/-- R33 to R36: a MARK_PIECE whose new designation passes its test sets it; the designated count of the old job
line falls by one and that of the new one rises by one, no other line changes, and the page of each job so changed
is enqueued, also where the leaf keeps the designation it has (assumption 13); the reply is the piece block, its
job and line bytes by the model's layout (assumptions 17 and 22). R34 to R36: a new designation that fails its
test is refused (a REMNANT with TOO_SMALL and the piece, a PART with NO_SUCH, JOB_CLOSED or LINE_FULL) and every
record is as it stood, the old designation with it. -/
def Obligations.MarkPieceMovesOneDesignation : Prop :=
  (∀ (s : State) (echo : Byte) (k : Fin 12) (p : Plan) (i : Fin 64) (designation job line : Nat) (r : Rect)
    (o : Option Origin) (old new : Option Designation),
    s.serving (.markPiece echo k.val i.val designation job line) → s.plan k = some p → p.state = .opened →
    slot p.pieces i = .leaf r o old →
    (designation = 0 ∧ new = none ∨ designation = 2 ∧ new = some .remnant
      ∨ designation = 3 ∧ new = some .scrap
      ∨ ∃ b : Fin 8, designation = 1 ∧ 1 ≤ job ∧ job ≤ 65535 ∧ line = b.val + 1
        ∧ new = some (.part job b)) →
    (new = some .remnant → ∃ n x m, s.slabOf p.slabTag = some (n, x) ∧ s.material x.material = some m
      ∧ ((m.minRemLength ≤ r.length ∧ m.minRemWidth ≤ r.width)
        ∨ (m.veined = false ∧ m.minRemLength ≤ r.width ∧ m.minRemWidth ≤ r.length))) →
    (∀ b, new = some (.part job b) → ∃ n j x, s.jobOf job = some (n, j) ∧ j.closed = false
      ∧ slot j.lines b = some x
      ∧ x.delivered + (x.designated - if old = new then 1 else 0) < x.target) →
    ∃ t q, exec (.markPiece echo k.val i.val designation job line) s = .next t
      ∧ t.plan k = some { p with pieces := q }
      ∧ (∀ j, slot q j = if j = i then .leaf r o new else slot p.pieces j)
      ∧ (∀ j, j ≠ k → t.plan j = s.plan j)
      ∧ (∀ a b, t.jobLine a b = (s.jobLine a b).map fun x =>
          { x with designated := (x.designated - if old = some (.part a b) then 1 else 0)
                    + if new = some (.part a b) then 1 else 0 })
      ∧ (∀ n, (t.job n).map (fun j => { j with lines := Vector.replicate 8 none })
          = (s.job n).map fun j => { j with lines := Vector.replicate 8 none })
      ∧ (∀ q, q ∈ t.retention.queue ↔ q ∈ s.retention.queue
          ∨ ∃ n a b x, (old = some (.part a b) ∨ new = some (.part a b)) ∧ s.findJob a = some n
            ∧ s.jobLine a b = some x ∧ q = jobPage n)
      ∧ s.retention.queue <+: t.retention.queue
      ∧ t = { s with
          port := s.port.replied echo .ok ((Piece.leaf r o new).block i.val)
          plans := t.plans
          jobs := t.jobs
          retention := { s.retention with queue := t.retention.queue } })
  ∧ (∀ (s : State) (echo : Byte) (k : Fin 12) (p : Plan) (i : Fin 64) (job line : Nat) (r : Rect)
    (o : Option Origin) (old : Option Designation), s.plan k = some p → p.state = .opened →
    slot p.pieces i = .leaf r o old →
    (s.serving (.markPiece echo k.val i.val 2 job line) →
      ∀ (n : Fin 512) (x : Slab) (m : Material), s.slabOf p.slabTag = some (n, x) →
      s.material x.material = some m →
      ¬(m.minRemLength ≤ r.length ∧ m.minRemWidth ≤ r.width) →
      ¬(m.veined = false ∧ m.minRemLength ≤ r.width ∧ m.minRemWidth ≤ r.length) →
      exec (.markPiece echo k.val i.val 2 job line) s
        = .next { s with port := s.port.replied echo .tooSmall (leFields [(1, i.val)]) })
    ∧ ∀ b : Fin 8, line = b.val + 1 → 1 ≤ job → job ≤ 65535 →
      s.serving (.markPiece echo k.val i.val 1 job line) →
      ((∀ n j, s.job n = some j → j.number ≠ job) →
        exec (.markPiece echo k.val i.val 1 job line) s
          = .next { s with port := s.port.replied echo .noSuch [] })
      ∧ ∀ n j, s.jobOf job = some (n, j) →
        (j.closed = true → exec (.markPiece echo k.val i.val 1 job line) s
          = .next { s with port := s.port.replied echo .jobClosed [] })
        ∧ (j.closed = false → slot j.lines b = none → exec (.markPiece echo k.val i.val 1 job line) s
          = .next { s with port := s.port.replied echo .noSuch [] })
        ∧ ∀ x, j.closed = false → slot j.lines b = some x → old ≠ some (.part job b) →
          x.target ≤ x.delivered + x.designated →
          exec (.markPiece echo k.val i.val 1 job line) s
            = .next { s with port := s.port.replied echo .lineFull [] })

/-- R37 to R41: a LOCK_PLAN that passes its checks takes the snapshot, the reservation of its REMNANT leaves, the
yield figures, pass count 1 and the sum of the travels, and changes nothing else. The widths of the yield and of
the reserved count in the reply are the model's reading (assumption 22). R37 and R39, the checks of LOCK_PLAN
behind the plan checks, in order: a cut (WRONG_STATE), every leaf designated (UNDESIGNATED with the lowest that is
not), every REMNANT large enough (TOO_SMALL with the lowest that is not), room for the reservation (NO_ROOM); each
refusal leaves the plan OPEN as it was. R42: UNLOCK_PLAN gives the reservation back and discards the snapshot, the
yield figures, the remaining travel and the pass count; cuts, pieces and designations stay. R43: DROP_PLAN
releases every PART designation, the reservation and the slab with its position kept, and frees the slot. -/
def Obligations.PlansAreLockedUnlockedAndDropped : Prop :=
  (∀ (s : State) (echo : Byte) (k : Fin 12) (p : Plan) (n : Fin 512) (x : Slab) (m : Material) (a : Nat)
    (y : Yield) (remnants : Nat),
    s.serving (.lockPlan echo k.val) → s.plan k = some p → p.state = .opened → p.cuts ≠ [] →
    (∀ i r o, slot p.pieces i ≠ .leaf r o none) →
    s.slabOf p.slabTag = some (n, x) → s.material x.material = some m →
    (∀ i r o, slot p.pieces i = .leaf r o (some .remnant) →
      (m.minRemLength ≤ r.length ∧ m.minRemWidth ≤ r.width)
        ∨ (m.veined = false ∧ m.minRemLength ≤ r.width ∧ m.minRemWidth ≤ r.length)) →
    remnants = p.pieces.toList.countP (fun
      | .leaf _ _ (some .remnant) => true
      | _ => false) →
    s.liveSlabs + s.stock.reserved + remnants ≤ 512 →
    a = p.slabArea → y.parts = p.sumOfLeaves (fun
      | some (.part _ _) => true
      | _ => false) → y.remnant = p.sumOfLeaves (fun d => decide (d = some .remnant)) →
    y.scrap = p.sumOfLeaves (fun d => decide (d = some .scrap)) →
    y.kerf = a - p.sumOfLeaves (fun _ => true) → y.perMille = 1000 * y.parts / a →
    exec (.lockPlan echo k.val) s = .next
      ({ s with
          port := s.port.replied echo .ok (leFields [(4, y.parts), (4, y.remnant), (4, y.scrap),
            (4, y.kerf), (2, y.perMille), (1, remnants), (3, (p.cuts.map Cut.travel).sum)])
          stock := { s.stock with reserved := s.stock.reserved + remnants } }.setPlan k (some
        { p with
          state := .locked
          snapshot := some { code := x.material, entry := m }
          reservedRemnants := remnants
          yields := some y
          passCount := some 1
          remainingTravel := some (p.cuts.map Cut.travel).sum })))
  ∧ (∀ (s : State) (echo : Byte) (k : Fin 12) (p : Plan) (n : Fin 512) (x : Slab) (m : Material)
    (small : Rect → Prop), s.serving (.lockPlan echo k.val) → s.plan k = some p → p.state = .opened →
    (p.cuts = [] → exec (.lockPlan echo k.val) s = .next { s with port := s.port.replied echo .wrongState [] })
    ∧ (p.cuts ≠ [] →
      (∀ i r o, slot p.pieces i = .leaf r o none → (∀ j y z, j < i → slot p.pieces j ≠ .leaf y z none) →
        exec (.lockPlan echo k.val) s
          = .next { s with port := s.port.replied echo .undesignated (leFields [(1, i.val)]) })
      ∧ ((∀ i r o, slot p.pieces i ≠ .leaf r o none) → s.slabOf p.slabTag = some (n, x) →
        s.material x.material = some m →
        (∀ r, small r ↔ ¬(m.minRemLength ≤ r.length ∧ m.minRemWidth ≤ r.width)
          ∧ ¬(m.veined = false ∧ m.minRemLength ≤ r.width ∧ m.minRemWidth ≤ r.length)) →
        (∀ i r o, slot p.pieces i = .leaf r o (some .remnant) → small r →
          (∀ j y z, j < i → slot p.pieces j = .leaf y z (some .remnant) → ¬ small y) →
          exec (.lockPlan echo k.val) s
            = .next { s with port := s.port.replied echo .tooSmall (leFields [(1, i.val)]) })
        ∧ ((∀ i r o, slot p.pieces i = .leaf r o (some .remnant) → ¬ small r) →
          512 < s.liveSlabs + s.stock.reserved + p.pieces.toList.countP (fun
            | .leaf _ _ (some .remnant) => true
            | _ => false) →
          exec (.lockPlan echo k.val) s = .next { s with port := s.port.replied echo .noRoom [] }))))
  ∧ (∀ (s : State) (echo : Byte) (k : Fin 12) (p : Plan),
    s.serving (.unlockPlan echo k.val) → s.plan k = some p → p.state = .locked →
    exec (.unlockPlan echo k.val) s = .next
      ({ s with
          port := s.port.replied echo .ok []
          stock := { s.stock with reserved := s.stock.reserved - p.reservedRemnants } }.setPlan k (some
        { p with state := .opened, snapshot := none, reservedRemnants := 0, yields := none
                 passCount := none, remainingTravel := none })))
  ∧ (∀ (s : State) (echo : Byte) (k : Fin 12) (p : Plan) (n : Fin 512) (x : Slab),
    s.serving (.dropPlan echo k.val) → s.plan k = some p → p.state ≠ .bound →
    s.tagNames p.slabTag n x →
    ∃ t, exec (.dropPlan echo k.val) s = .next t
      ∧ t.plan k = none ∧ (∀ j, j ≠ k → t.plan j = s.plan j)
      ∧ t.slab n = some { x with state := .available, holder := none }
      ∧ (∀ j, j ≠ n → t.slab j = s.slab j)
      ∧ t.stock.reserved = s.stock.reserved - p.reservedRemnants
      ∧ (∀ a b, t.jobLine a b = (s.jobLine a b).map fun y =>
          { y with designated := y.designated - p.partsOf a b })
      ∧ (∀ m, (t.job m).map (fun j => { j with lines := Vector.replicate 8 none })
          = (s.job m).map fun j => { j with lines := Vector.replicate 8 none })
      ∧ slabPage n ∈ t.retention.queue ∧ s.retention.queue <+: t.retention.queue
      ∧ t = { s with
          port := s.port.replied echo .ok (leFields [(3, p.slabTag)])
          plans := t.plans
          jobs := t.jobs
          stock := { s.stock with slabs := t.stock.slabs, reserved := t.stock.reserved }
          retention := { s.retention with queue := t.retention.queue } })

/-! ### Chapter 3: station lines -/

/-- R64: MAP_LINES refuses a number above 4 or a number twice with BAD_VALUE, then a change for a user that is not
DETACHED with WRONG_STATE; else it replaces the whole map and returns it. A map equal to the present one enqueues
no page (the model's reading of R175, assumption 13). -/
def Obligations.MapLinesReplacesTheMapOfDetachedUsers : Prop :=
  ∀ (s : State) (echo : Byte) (lines : Vector Nat 5), s.serving (.mapLines echo lines) →
    (¬((∀ n ∈ lines.toList, n ≤ 4) ∧ lines.toList.Nodup) →
      exec (.mapLines echo lines) s = .next { s with port := s.port.replied echo .badValue [] })
    ∧ ∀ m : Vector (Fin 5) 5, lines = m.map (·.val) → m.toList.Nodup →
      ((∃ i : Fin 4, slot m i.castSucc ≠ s.stationLine i ∧ (s.station i).state ≠ .detached)
          ∨ (slot m 4 ≠ s.plantLine ∧ s.water.link ≠ .detached) →
        exec (.mapLines echo lines) s = .next { s with port := s.port.replied echo .wrongState [] })
      ∧ ((∀ i : Fin 4, slot m i.castSucc = s.stationLine i ∨ (s.station i).state = .detached) →
          (slot m 4 = s.plantLine ∨ s.water.link = .detached) →
        ∃ t, exec (.mapLines echo lines) s = .next t
          ∧ s.enqueuedOnly t (if m = s.lineMap then [] else [settingsPage])
          ∧ t = { s with
              lineMap := m
              port := s.port.replied echo .ok (leFields (lines.toList.map fun n => (1, n)))
              retention := { s.retention with queue := t.retention.queue } })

_REQUIRED ACTION_
Write out a verbatim copy of the data, beginning with its first line and ending with the line that contains "s.serving (.markPiece echo k.val i.val designation".

_RESULT OF THE EXERCISE_
/-- R33 to R36: a MARK_PIECE whose new designation passes its test sets it; the designated count of the old job
line falls by one and that of the new one rises by one, no other line changes, and the page of each job so changed
is enqueued, also where the leaf keeps the designation it has (assumption 13); the reply is the piece block, its
job and line bytes by the model's layout (assumptions 17 and 22). R34 to R36: a new designation that fails its
test is refused (a REMNANT with TOO_SMALL and the piece, a PART with NO_SUCH, JOB_CLOSED or LINE_FULL) and every
record is as it stood, the old designation with it. -/
def Obligations.MarkPieceMovesOneDesignation : Prop :=
  (∀ (s : State) (echo : Byte) (k : Fin 12) (p : Plan) (i : Fin 64) (designation job line : Nat) (r : Rect)
    (o : Option Origin) (old new : Option Designation),
    s.serving (.markPiece echo k.val i.val designation job line) → s.plan k = some p → p.state = .opened →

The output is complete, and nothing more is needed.